Merci Cherine, ta réponse est claire. Donc si je comprends bien la règle c'est que tous les noms propres ont un tanwîn sauf ceux qui sont diptotes (ممنوع من الصرف), c'est bien ça ?

Donc cela n'a rien à voir avec la fonction grammaticale du nom propre. Par exemple محمد doit toujours avoir un tanwîn qu'il soit mubtada, khabar, mudhaf ilayhi ou autres fonctions grammaticales, c'est bien ça ?

Est-ce correct ? Merci.


----------



## lukebeadgcf

Of course Cherine is correct. But she doesn't address the fact that names, whether or not they are ممنوع من الصرف , are treated as if they were definite with regard to agreement with the surrounding syntactic elements, but at the same time, they lack the definite article and can take تنوين (if they aren't ممنوع من الصرف). For example:

محمدٌ النبيُّ The prophet Mohammed

These two words are in apposition and they therefore agree in definiteness. However, محمد takes تنوين in spite of this. It is this contradiction I believe, which led to the terms, "grammatically definite," and, "semantically definite."



> So there are only two cases:
> 
> 1 - The proper name has* always* tanwîn independently of any context.
> 2 - The proper name has *never* tanwîn independently of any context.


This is not the case. The name محمد , as we've seen, can take تنوين , but it can also lose its تنوين if it's syntactic role forbids تنوين . For example,

محمدُ الإسلامِ Mohammed of Islam

يا محمدُ Oh Mohammed!

So in the latter cases, محمد is both semantically and grammatically definite, while in the former (e.g. محمدٌ النبيُّ) the name is semantically definite and grammatically INDEFINITE. Surrounding syntactic elements (i.e. adjectives or other nouns in apposition) will always agree with names' semantic definiteness, but the grammatical definiteness or lack thereof must be determined from a given name's syntactic context. Only once we've determined the grammatical definiteness do we take into consideration whether or not the name is diptotal (since diptotes only show limited declensions when they are grammatically indefinite), and we can decide whether or not to give the name تنوين .

I hope that makes sense.


----------



## Ibn Nacer

Hello *Lukebeadgcf*,

Thank you very much for your helpful answer.


----------



## Serafín33

Guys... Please don't use words incorrectly. 

Arabic names are always definite *semantically *and *syntactically*, hence you can say هذه مها (demonstratives have to be followed by definite nouns) and محمدٌ النبيُّ (appositions have to agree in definiteness).

However, Arabic names can be either definite or indefinite *morphologically*, e.g. أحمدُ,‎ محمدٌ,‎ زيدٌ,‎ فاطمةُ (‎indefinite); الزبيرُ,‎ عبد اللهِ (definite).

This is important in order to write sentences in Arabic that are *grammatically *correct. 



Ibn Nacer said:


> How to distinguish between the two categories?
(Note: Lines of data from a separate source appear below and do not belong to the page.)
-- ==== Sys2Proof/Syntax.lean ====
section
/-! DEFINITION. The instructions of spec/opcode_table.json as syntax: one constructor per mnemonic of
the table, the addressing mode and its operand bytes being the constructor's argument. A pair of a
constructor and a mode that the table has is a row of the table (30_encoding.md R150, R151);
WellFormed.lean says which pairs those are. -/

namespace Sys2Proof

/-- The memory-operand addressing modes with their operand bytes (30_encoding.md R132 to R138, R140,
R141). A 16-bit operand is the assembled little-endian word (R105). -/
inductive Operand where
  /-- `imm`, R132: the operand byte itself. -/
  | imm (v : Byte)
  /-- `zp`, R133. -/
  | zp (b : Byte)
  /-- `zpx`, R134. -/
  | zpx (b : Byte)
  /-- `zpy`, R135. -/
  | zpy (b : Byte)
  /-- `abs`, R136. -/
  | abs (w : Addr)
  /-- `absx`, R137. -/
  | absx (w : Addr)
  /-- `absy`, R138. -/
  | absy (w : Addr)
  /-- `indx`, R140. -/
  | indx (b : Byte)
  /-- `indy`, R141. -/
  | indy (b : Byte)
  deriving DecidableEq, Repr

/-- The operand of a shift or rotate: the accumulator (R131) or a memory operand (R265). -/
inductive ShiftOperand where
  /-- `acc`, R131. -/
  | acc
  /-- A memory mode, R265. -/
  | mem (o : Operand)
  deriving DecidableEq, Repr

/-- The operand of JMP (43_control.md R299). -/
inductive JumpTarget where
  /-- `abs`, R136: the operand word is the target. -/
  | abs (w : Addr)
  /-- `ind`, R139: the operand word points at the target. -/
  | ind (w : Addr)
  deriving DecidableEq, Repr

/-- The instruction set (30_encoding.md R150): the 56 official mnemonics and the undefined opcode. -/
inductive Instr where
  -- loads, stores, transfers (40_load_store_transfer.md)
  | lda (o : Operand)
  | ldx (o : Operand)
  | ldy (o : Operand)
  | sta (o : Operand)
  | stx (o : Operand)
  | sty (o : Operand)
  | tax
  | tay
  | txa
  | tya
  | tsx
  | txs
  -- arithmetic (41_arithmetic.md)
  | adc (o : Operand)
  | sbc (o : Operand)
  | cmp (o : Operand)
  | cpx (o : Operand)
  | cpy (o : Operand)
  | inc (o : Operand)
  | dec (o : Operand)
  | inx
  | iny
  | dex
  | dey
  -- logic, shifts (42_logic_shift.md)
  | and (o : Operand)
  | ora (o : Operand)
  | eor (o : Operand)
  | bit (o : Operand)
  | asl (o : ShiftOperand)
  | lsr (o : ShiftOperand)
  | rol (o : ShiftOperand)
  | ror (o : ShiftOperand)
  -- control (43_control.md); `off` is the signed relative-offset byte (R142)
  | bcc (off : Byte)
  | bcs (off : Byte)
  | beq (off : Byte)
  | bne (off : Byte)
  | bmi (off : Byte)
  | bpl (off : Byte)
  | bvc (off : Byte)
  | bvs (off : Byte)
  | jmp (t : JumpTarget)
  | jsr (w : Addr)
  | rts
  -- stack, flags, system (44_stack_flag_system.md)
  | pha
  | pla
  | php
  | plp
  | clc
  | sec
  | cli
  | sei
  | clv
  | cld
  | sed
  | nop
  | brk
  | rti
  /-- Any of the 105 undefined opcode bytes, carried as the operand (R155, R340). -/
  | undefined (op : Byte)
  deriving DecidableEq, Repr

end Sys2Proof
end

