-- ==== Sys2Proof/Certificates/Slice0/Obligations.lean ====
section
/-! DEFINITION. The statements for the provers (OBLIGATIONS.json lists them). Each docstring names the rules
it rests on and, where a clause rests on a decision D<n> of 92_eei_decisions.md or on a log entry of
this model, says so. In every statement about an instruction `remaining_cycles` takes `baseCycles`, the count
that the block's cycle table gives the opcode (R200, R590); the table is a parameter (R8, R591), and its default
values, the spec's decision D3, are stated by `BaseCyclesAreTheTable` (notes/assumptions/15.md). -/

open Sys2Proof Sys2Proof.Machine
open Host (Outcome)

/-! ## Reset and bring-up -/

/-- R48, R561, G9: the reset table, for every parameter record and contents, and the machine's reset state is
what bring-up (construction, then one `init()`) gives for the default cartridge. The values of A, X, Y and the
flags are the spec's decision D12, those of `remaining_cycles`, `phase`, `DIAG` and `FAULT` its decisions D18,
D19, D17, D24; the blank default cartridge is this model's choice (notes/assumptions/1.md, 4.md). -/
def Obligations.ResetTableAndBringUp : Prop :=
  boot Config.defaultParams Contents.blank = .next State.reset ∧
  ∀ (p : Config.Params) (k : Contents),
    let s := State.construct p k
    s.a = 0x00 ∧ s.x = 0x00 ∧ s.y = 0x00 ∧ s.sp = k.sp ∧
    s.flags = { n := false, v := false, z := false, c := false, i := false } ∧
    s.ram = k.ram ∧ s.prg = k.prg ∧ s.chr = k.chr ∧
    s.ppu.cycle = 0 ∧ s.ppu.scanline = -1 ∧ s.ppu.frameComplete = false ∧
    s.ppu.palette = k.palette ∧ s.ppu.patternRam = k.patternRam ∧
    s.remainingCycles = 0 ∧ s.phase = 0 ∧
    s.diag = { unmappedRead := false, unmappedWrite := false, illegalOpcode := false,
               ppuRegUnimplemented := false, ppuUnmappedRead := false } ∧
    s.fault = none

/-- R562: `init()` loads PC from the vector, low byte from 0xFFFC, and changes nothing else. Without a PRG bank it
raises the hard fault (`NoPrgBankRaisesHardFault`). -/
def Obligations.InitSeedsPcFromResetVector : Prop :=
  ∀ s : State, 0 < s.params.prgBanks.val →
    init s = .ok () { s with pc := word (peek s 0xFFFD) (peek s 0xFFFC) }

/-- R86, R562 (the source's §8 Reset vector property, for every pair of bytes): a vector stored through
the bus is the one that `init()` loads. Canonical PRG memory is a premise, kept by every step. -/
def Obligations.StoredResetVectorIsLoaded : Prop :=
  ∀ (s : State) (l h : Byte), s.prg.wf = true → 0 < s.params.prgBanks.val →
    ∃ t1 t2 t3, cpuBusWrite 0xFFFC l s = .ok () t1 ∧ cpuBusWrite 0xFFFD h t1 = .ok () t2 ∧
      init t2 = .ok () t3 ∧ t3.pc = word h l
Is that the criterion is that the names of the second category are diptote (ممنوع من الصرف)? Ahmad is a diptote ?


Whether indefinite names take تنوين when they're not مضاف, that depends on their gender, origin or pattern. 

All feminine names are diptotes (فاطمةُ,‎ زينبُ,‎ عائشةُ), as well as all those from foreign sources (سليمانُ,‎ إبراهيمُ,‎ يسوفُ). This implies that the only ones that can take nunation have to be native male names. It seems it depends on their pattern, being diptotes if they resemble diptote patterns (أجمدُ, like colours e.g. أحمرُ or elatives أكبرُ), verbal patterns (يزيدُ, like the verb يبيعُ "he buys"), or even feminine names at that (نَخلةُ). But in the end there's still some rote memorization to this, like عَمْرُو and عُمَرُ.


----------



## lukebeadgcf

> However, Arabic names can be either definite or indefinite *morphologically*, e.g. أحمدُ,‎ محمدٌ,‎ زيدٌ,‎ فاطمةُ (‎indefinite); الزبيرُ,‎ عبد اللهِ (definite).



I agree. That seems like a more helpful way to put it.


----------



## cherine

Thanks Neqitan! That's a very well put explanation.


----------